Led by Ngaanyatjarra linguist Elizabeth Ellis, the project goes to great length to engage the young indigenous audience. The article quotes her as follows: “We have recorded the children’s voices for the game so when they go to play the game, it will be their own voice or a friend’s voice that gives the warning ‘palayi‘, meaning ‘watch out.’ And when they successfully complete a task or navigate the obstacle they will hear their own voice saying ‘walykumunun‘ meaning ‘excellent.'”
As a saying goes, children are the flowers of life, so let us hope that such youth-focused endeavors will bring aboriginal languages to bloom.
Copywriting for translators
Back to business, we get to Elena and Dmitry of #TranslatorsOnAir. Together with David Miralles Pérez of Circa Lingua, they talked about copywriting — an activity closely tied to translation (and a source of side gigs for many freelancers). During the talk, the guys specifically covered the following questions:
1) How can translators can use copywriting in their business?

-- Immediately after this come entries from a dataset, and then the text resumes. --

-- ==== Sys2Proof/Machine/Image.lean ====
section
/-! DEFINITION. The boot SPI NOR: image header, configuration sections and items, and their checks (15 R438 to R441, R453). -/
namespace Sys2Proof.Machine

/-- Bytes of the NOR; an erased byte reads as 0xFF (log 8). -/
def norRd (s : State) (a n : Nat) : List Byte := cellGets 0xFF#8 a n s.nor

/-- Program bytes into the NOR. -/
def norWr (a : Nat) (bs : List Byte) (s : State) : State := { s with nor := cellSetAll 0xFF#8 a bs s.nor }

/-- SHA-384 of bytes, as a number of its 48 bytes in stored order. -/
def shaNat (bs : List Byte) : Nat := leNat (sha bs)

/-- ECDSA P-384 over the SHA-384 of a message: key x then y, signature r then s, each 48 bytes little-endian (13 R408). -/
def sigOk (key msg sig : List Byte) : Bool :=
  Crypto.ecdsaVerify (field key 0 48) (field key 48 48) (Crypto.sha384 (Crypto.ofBytes msg)) (field sig 0 48) (field sig 48 48)

/-- A key is the vendor's, held in ROM. -/
def isVendorKey (key : List Byte) : Bool := field key 0 48 == Config.vendorKey.1 && field key 48 48 == Config.vendorKey.2

/-- The vendor's key signs. -/
def vendorKeyBytes : List Byte := leBytes 48 Config.vendorKey.1 ++ leBytes 48 Config.vendorKey.2

/-- A key is the permitted one: the owner's in S1 and S2, the vendor's in S0 and S3 (R440; 13 R408). -/
def permittedKey (s : State) (key : List Byte) : Bool :=
  if s.sec.state = 1 ∨ s.sec.state = 2 then shaNat key == s.sec.ownerHash else isVendorKey key

/-! ### The header (R439, Table 15.2) -/

/-- A header copy whose MAGIC, FORMAT and CRC pass. -/
def headerGood (bs : List Byte) : Bool :=
  bs.length == 4096 && field bs 0 4 == 0x5842584A && field bs 4 2 == 1 && field bs 6 2 ≤ 64 && field bs 12 4 == crc32c (bs.drop 16)

/-- The header copy in force: its number and bytes. -/
def headerInForce (s : State) : Option (Nat × List Byte) :=
  let a := norRd s 0 4096
  let b := norRd s 4096 4096
  if headerGood a then
    if headerGood b && after 32 (field b 8 4) (field a 8 4) then some (1, b) else some (0, a)
  else if headerGood b then some (1, b) else none

/-- ACTIVE_SLOT; slot A where no header stands. -/
def activeSlot (s : State) : Nat := match headerInForce s with | some h => field h.2 16 1 | none => 0

/-- STAGED_SLOT, if any. -/
def stagedSlot (s : State) : Option Nat :=
  match headerInForce s with
  | some h => if field h.2 17 1 < 2 then some (field h.2 17 1) else none
  | none => none

/-- State of a slot: 0 EMPTY, 1 VALID, 2 REJECTED; slot A is VALID where no header stands. -/
def slotState (s : State) (i : Nat) : Nat :=
  match headerInForce s with
  | some h => bits (field h.2 18 1) (2 * i) 2
  | none => if i = 0 then 1 else 0

/-- Directory entries in use: SECTION_ID, OFFSET, LENGTH. -/
def directory (h : List Byte) : List (Nat × Nat × Nat) :=
  (List.range (field h 6 2)).map fun i => (field h (32 + 16 * i) 2, field h (36 + 16 * i) 4, field h (40 + 16 * i) 4)

/-- Write a header by R439: to the copy that does not hold the later SEQ, with SEQ one higher. -/
def commitHeader (bs : List Byte) (s : State) : State :=
  let (copy, seq) := match headerInForce s with
    | some h => (1 - h.1, (field h.2 8 4 + 1) % 2 ^ 32)
    | none => (0, field bs 8 4)
  let body := bs.drop 16
  norWr (4096 * copy) (bs.take 8 ++ leBytes 4 seq ++ leBytes 4 (crc32c body) ++ body) s

/-- Change the slot fields of the header in force: ACTIVE_SLOT, STAGED_SLOT, SLOT_STATE. -/
def commitSlots (active staged states : Nat) (s : State) : State :=
  match headerInForce s with
  | none => s
  | some h => commitHeader (h.2.take 16 ++ leBytes 1 active ++ leBytes 1 staged ++ leBytes 1 states ++ h.2.drop 19) s

/-- SLOT_STATE with one slot set. -/
def withSlotState (s : State) (i v : Nat) : Nat := if i = 0 then v + 4 * slotState s 1 else slotState s 0 + 4 * v

/-! ### Sections (R440, Table 15.3) -/

/-- Items of an item area: identifier, value; none if the area is malformed. -/
def itemsOf : Nat → List Byte → Option (List (Nat × List Byte))
  | 0, _ => none
  | n + 1, bs =>
    if bs.isEmpty then some []
    else
      let len := field bs 4 2
      let pad := (len + 7) / 8 * 8
      if bs.length < 8 + pad then none
      else (itemsOf n (bs.drop (8 + pad))).map fun t => (field bs 0 4, (bs.drop 8).take len) :: t

/-- What the check of a section says: its items, or IMAGE_INVALID or SIGNATURE_INVALID. -/
def sectionCheck (s : State) (e : Nat × Nat × Nat) : Sum Nat (List (Nat × List Byte)) :=
  let n := field (norRd s e.2.1 8) 4 4
  if e.2.2 ≠ n + 204 then .inl Sts.imageInvalid
  else
    let bs := norRd s e.2.1 e.2.2
    let key := (bs.drop (12 + n)).take 96
    match itemsOf (n + 1) ((bs.drop 8).take n) with
    | none => .inl Sts.imageInvalid
    | some items =>
      if field bs 0 2 ≠ e.1 ∨ field bs (8 + n) 4 ≠ crc32c (bs.take (8 + n)) ∨
          (items.map (·.1)).eraseDups.length ≠ items.length then .inl Sts.imageInvalid
      else if !permittedKey s key || !sigOk key (bs.take (108 + n)) (bs.drop (108 + n)) then .inl Sts.signatureInvalid
      else .inr items

/-- Items of every valid user section, and the directory entries that are invalid, with their SECTION_IDs. -/
def userItems (s : State) : List (Nat × List Byte) × List (Nat × Nat) :=
  match headerInForce s with
  | none => ([], [])
  | some h =>
    let dir := directory h.2
    let rs := (List.range dir.length).zip dir |>.map fun e => (e.1, e.2.1, sectionCheck s e.2)
    (rs.flatMap fun e => match e.2.2 with | .inr items => items.filter fun i => i.1 / 2 ^ 16 == e.2.1 | .inl _ => [],
     rs.filterMap fun e => match e.2.2 with | .inl _ => some (e.1, e.2.1) | .inr _ => none)

end Sys2Proof.Machine
end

2) What copywriting techniques can translators can use on their websites?
3) What are some tips for making a good About Me page?

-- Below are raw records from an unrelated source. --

/-- Delete a stack region and scrub it: zeros, and POISON in every header (R403). -/
def dropRegion (t n : Nat) (s : State) : State :=
  match s.stks[t]? with
  | none => s
  | some k =>
    match tfind n k.regions with
    | none => s
    | some g =>
      let inside (a : Nat) : Bool := g.start ≤ a && a < g.start + g.len * unit2M
      let s := modStack t (fun k => { k with
        regions := tdel n k.regions
        bad := k.bad.filter fun a => !inside a
        errs := k.errs.filter fun e => !inside e.1 }) s
      zeroMem g.start (g.len * unit2M) { s with bushels := s.bushels.filter fun e => !inside e.1 }

/-- Step 9 of a removal: every region deleted and scrubbed, every resource returned. -/
def returnAll (r : Nat) (s : State) : State :=
  let s := { s with binds := s.binds.filter fun e => e.2.rood != r }
  let s := { s with stks := s.stks.map fun k => { k with
    locks := k.locks.map fun l => if l.rood == r && l.st != .free then {} else { l with readers := clrBit l.readers r } } }
  let mine := ((List.range s.stks.length).zip s.stks).flatMap fun e =>
    (e.2.regions.filter fun g => g.2.rood == r).map fun g => (e.1, g.1)
  let s := forAll mine (fun g => dropRegion g.1 g.2) s
  let s := { s with
    slices := s.slices.filter fun e => e.2.rood != r
    queues := s.queues.filter fun e => e.2.rood != r
    slots := s.slots.filter fun e => e.2.rood != r
    cache := s.cache.filter fun e => e.2.rood != r
    clusters := s.clusters.map fun k =>
      { k with rood := if k.rood = some r then none else k.rood, join := if k.join = some r then none else k.join }
    stks := s.stks.map fun t => { t with engines := t.engines.map fun k =>
      { k with rood := if k.rood = some r then none else k.rood, join := if k.join = some r then none else k.join } } }
  let s := modFlash (fun f => { f with ns := tmod r (fun n => { n with size := 0 }) f.ns }) s
  modStreams (fun t => { t with buckets := t.buckets.filter fun e => e.1 / 5 != r }) s

/-- Step 10: the rood is ACTIVE or FREE again, once a packet lifetime has passed since its units stopped. -/
def resetDone (r : Nat) (s : State) : State :=
  match s.roods[r]? with
  | none => s
  | some k =>
    let remove := k.st == .removing
    if !roodGoing s r ∨ s.time.now < k.resetAt + packetLife then s
    else
      let us := min ((s.time.now - k.resetAt) / usTicks) (2 ^ 24 - 1)
      let cmd := if remove then 3 else 2
      let last := w64 (us + 2 ^ 24 * min k.opsEnded (2 ^ 24 - 1) + 2 ^ 48 * cmd)
      let s := if remove then returnAll r s else s
      let s := modRood r (fun k =>
        if remove then
          { cmd := k.cmd, status := Sts.ok, err := k.err, lastReset := last, pend := k.pend, pendPlan := k.pendPlan
            tblData := k.tblData, tblCmd := k.tblCmd, qpCmd := k.qpCmd, qpData := k.qpData, xrCmd := k.xrCmd, xrData := k.xrData }
        else { k with st := .active, status := Sts.ok, lastReset := last }) s
      let s := raiseRood r 2 (logSec 0x02 r (packLe [(cmd, 1), (us, 3), (k.opsEnded, 4)]) s)
      if k.removeHeld then beginReset r true s
      else
        match s.fwc.resetFrom with
        | some p =>
          if (roodsWith s fun _ k => k.st == .resetting || k.st == .removing).isEmpty then
            modFwc (fun f => { f with resetFrom := none }) (changePstate p 3 s)
          else s
        | none => s

/-! ### Tables (R395, R524, Tables 13.19, 13.21) -/

/-- Word i of ROOD_TBL_DATA. -/
def tblWord (k : Rood) (i : Nat) : Nat := (k.tblData.getD i 0).toNat

/-- A slice from DATA0 and DATA1. -/
def sliceOfWords (r d0 d1 : Nat) : Slice where
  rood := r
  pid := bits d0 0 20
  share := bits d0 20 8
  batchRows := bits d0 28 8
  verdictBytes := bits d0 36 13
  isolate := bit d0 49
  intakeAddr := bits d1 0 48
  intakeLog2 := bits d1 48 5
  intakeCtr := bits d1 56 8

def wordsOfSlice (k : Slice) : List Word :=
  [w64 (k.pid + 2 ^ 20 * k.share + 2 ^ 28 * k.batchRows + 2 ^ 36 * k.verdictBytes + if k.isolate then 2 ^ 49 else 0),
    w64 (k.intakeAddr + 2 ^ 48 * k.intakeLog2 + 2 ^ 56 * k.intakeCtr), 0, 0]

/-- Whether regions of rood r cover a range; RAW ones only if asked. -/
def inRoodRegions (s : State) (r a n : Nat) (rawOnly : Bool) : Bool :=
  covered (fun g => g.rood == r && (!rawOnly || g.kind == 1)) s a n

/-- The first failing check of a list of condition and status pairs. -/
def firstFail : List (Bool × Nat) → Nat
  | [] => Sts.ok
  | (bad, st) :: t => if bad then st else firstFail t

/-- Checks of a slice WRITE, in the order of R524. -/
def sliceCheck (s : State) (r i d0 d1 : Nat) : Nat :=
  let n := sliceOfWords r d0 d1
  let old := tfind i s.slices
  let other := s.slices.find? fun e => e.1 != i && e.2.pid == n.pid
  firstFail [
    (1024 ≤ i || bits d0 50 14 != 0 || bits d1 53 3 != 0 || n.pid == 0 || n.share == 0 || n.batchRows == 0 || 128 < n.batchRows ||
      n.verdictBytes % 8 != 0 || n.verdictBytes < 8 || 4096 < n.verdictBytes ||
      (n.intakeLog2 != 0 && (n.intakeLog2 < 16 || 30 < n.intakeLog2)) || 254 < n.intakeCtr, Sts.protocolViolation),
    ((match old with | some k => k.rood != r | none => false) ||
      (n.intakeLog2 != 0 && !inRoodRegions s r n.intakeAddr (2 ^ n.intakeLog2) true), Sts.notPermitted),
    (match other with | some e => e.2.rood != r | none => false, Sts.resourceTaken),
    (other.isSome, Sts.resourceBusy),
    (match old with
      | some k => k.pid != n.pid || k.isolate != n.isolate || k.intakeAddr != n.intakeAddr || k.intakeLog2 != n.intakeLog2 ||
          k.intakeCtr != n.intakeCtr
      | none => false, Sts.resourceBusy)]

/-- Something names the PID of a slice (R395). -/
def pidUsed (s : State) (pid : Nat) : Bool :=
  s.queues.any (fun e => e.2.pid == pid) || s.eth.qps.any (fun e => e.2.pid == pid) || s.eth.xrs.any (fun e => e.2.pid == pid) ||
    s.binds.any (fun e => e.2.cfg.pid == pid) || s.roods.any fun k => k.dir.any fun d => d.2.pid == pid

/-- A queue from DATA0 to DATA2. -/
def queueOfWords (r d0 d1 d2 : Nat) : Queue where
  rood := r
  pid := bits d2 0 20
  ring := bits d0 0 48
  logDepth := bits d0 48 5
  cring := bits d1 0 48
  inflightMax := bits d2 20 17
  st := if bits d0 53 2 = 1 then .active else if bits d0 53 2 = 2 then .draining else .disabled

def queueCode : QueueState → Nat
  | .disabled => 0
  | .active => 1
  | .draining => 2

def wordsOfQueue (k : Queue) : List Word :=
  [w64 (k.ring + 2 ^ 48 * k.logDepth + 2 ^ 53 * queueCode k.st), w64 k.cring, w64 (k.pid + 2 ^ 20 * k.inflightMax),
    w64 (k.producer + 2 ^ 32 * k.consumer)]

/-- PID is a slice of rood r. -/
def ownPid (s : State) (r pid : Nat) : Bool := s.slices.any fun e => e.2.pid == pid && e.2.rood == r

You can watch the full episode on Crowdcast — or right here:
Writing better emails
Back with David Miralles Pérez once again, we bring your attention to his guest post on our blog, where he discusses a topic no freelancer has the right to ignore: writing emails. And making sure that they will be replied to.
If you don’t have time to read the whole post, here are the main points put together in a one-minute video:
If you prefer reading, here you go:
- Make your objective clear: Why are you writing this email?

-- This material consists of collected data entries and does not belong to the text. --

/-! ### Configuration items (15 R441, Tables 15.4, 16.5) -/

/-- Whether an item of this length and value is in its range; none for an identifier that is not known. -/
def itemOk (groups id : Nat) (v : List Byte) : Option Bool :=
  let n := leNat v
  let num (len lo hi : Nat) : Option Bool := some (v.length == len && lo ≤ n && n ≤ hi)
  if id = 0x00010001 then num 1 0 4
  else if id = 0x00010002 then some (v.length == 4)
  else if id = 0x00010003 then num 2 0 4095
  else if id = 0x00010004 then num 1 1 64
  else if id = 0x00010005 then some (v.length == 8 * groups)
  else if id = 0x00010006 then
    some (v.length == 13 && field v 12 1 < 8 &&
      (List.range 8).all fun q => q ≤ field v 12 1 || bits (field v 0 12) (12 * q) 12 == 0)
  else if id = 0x00010007 then num 1 0 127
  else if id = 0x00010008 then num 1 0 3
  else if id = 0x00010009 then num 2 1 300
  else if id = 0x00020001 ∨ id = 0x00020002 then some (v.length == 8)
  else if 0x00020010 ≤ id ∧ id ≤ 0x00020013 then some (v.length == 8 && field v 4 1 ≤ 32)
  else if (0x00020020 ≤ id ∧ id ≤ 0x00020023) ∨ id = 0x00020030 then some (v.length == 17 && field v 16 1 ≤ 128)
  else if id = 0x00020031 then num 2 1024 65535
  else if id = 0x00020032 ∨ id = 0x00020033 then some (v.length == 8)
  else if 0x00030001 ≤ id ∧ id ≤ 0x00030009 then some (v.length == 8)
  else if id = 0x00030010 then num 8 1000 1000000
  else if id = 0x00030011 then num 8 10000 1000000
  else if id = 0x00030012 then num 8 10 10000
  else if id = 0x00040001 then num 1 0 1
  else if id = 0x00040002 then num 2 10 10000
  else if id = 0x00050001 then num 2 500 1350
  else if id = 0x00050002 then some (v.length == 1 && (n == 0 || n == 2 || n == 3))
  else if id = 0x00050003 then num 4 100 1000000
  else if id = 0x00050004 then num 4 10 3600000
  else if id = 0x00050005 then num 1 0 2
  else if id = 0x00050006 then num 1 85 105
  else if id = 0x00050007 then some (v.length == 2 && 100 ≤ n && n ≤ 800 && n % 100 == 0)
  else none

/-- GROUPS as it resolves. -/
def groupsOf (items : List (Nat × List Byte)) : Nat :=
  match items.find? fun i => i.1 == 0x00010004 with
  | some i => if itemOk 1 i.1 i.2 = some true then leNat i.2 else 1
  | none => 1

/-- Resolve the items of the user sections: those in range are in force, the others are logged. -/
def resolveItems (s : State) : State :=
  let (items, bad) := userItems s
  let groups := groupsOf items
  let s := modBoot (fun b => { b with items := [], defaulted := 0 }) s
  let s := forAll bad (fun e s =>
    logBoot 0x04 (packLe [(e.2, 2)]) (modBoot (fun b => { b with defaulted := setBit b.defaulted e.1 }) s)) s
  forAll items (fun i s =>
    match itemOk groups i.1 i.2 with
    | some true => if (tfind i.1 s.boot.items).isSome then s else modBoot (fun b => { b with items := tset i.1 i.2 b.items }) s
    | some false => logBoot 0x05 i.1 s
    | none => logBoot 0x06 i.1 s) s

/-- The bytes of an item, or none. -/
def itemBytes (s : State) (id : Nat) : Option (List Byte) := tfind id s.boot.items

/-- Succession list: positions. -/
def itemSuccession (s : State) : List Nat :=
  match itemBytes s 0x00010006 with
  | some v => (List.range (field v 12 1 + 1)).map fun q => bits (field v 0 12) (12 * q) 12
  | none => [itemNat s 0x00010003 0]

/-! ### What a reset keeps (15 R455; 17 R485, R486) -/

/-- Whether a cause starts cold (Table 15.7). -/
def coldCause (cause : Nat) : Bool := cause == 1 || cause == 2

- Sympathize with the reader. Show that you understand them.
- Focus on the reader: What can your business do for them?
- Add a call-to-action: What do you want them to do?
- Speak your reader’s language. Make them comfortable speaking to you.
- Add value: What will they gain from this?
- Keep it short. Cut off all that does not serve your purpose.
We’ll surely come back to the topic of writing emails later, but even with this simple tips you’ll certainly start finding more email responses in your inbox.
And, finally, we would not be able to call this day a day without saying a few words to the guys who work their backs off to make this world go round. Wonder who we are talking about? Watch this video:
Once again, thank you, and have a great weekend and/on #Thanksgiving vacation!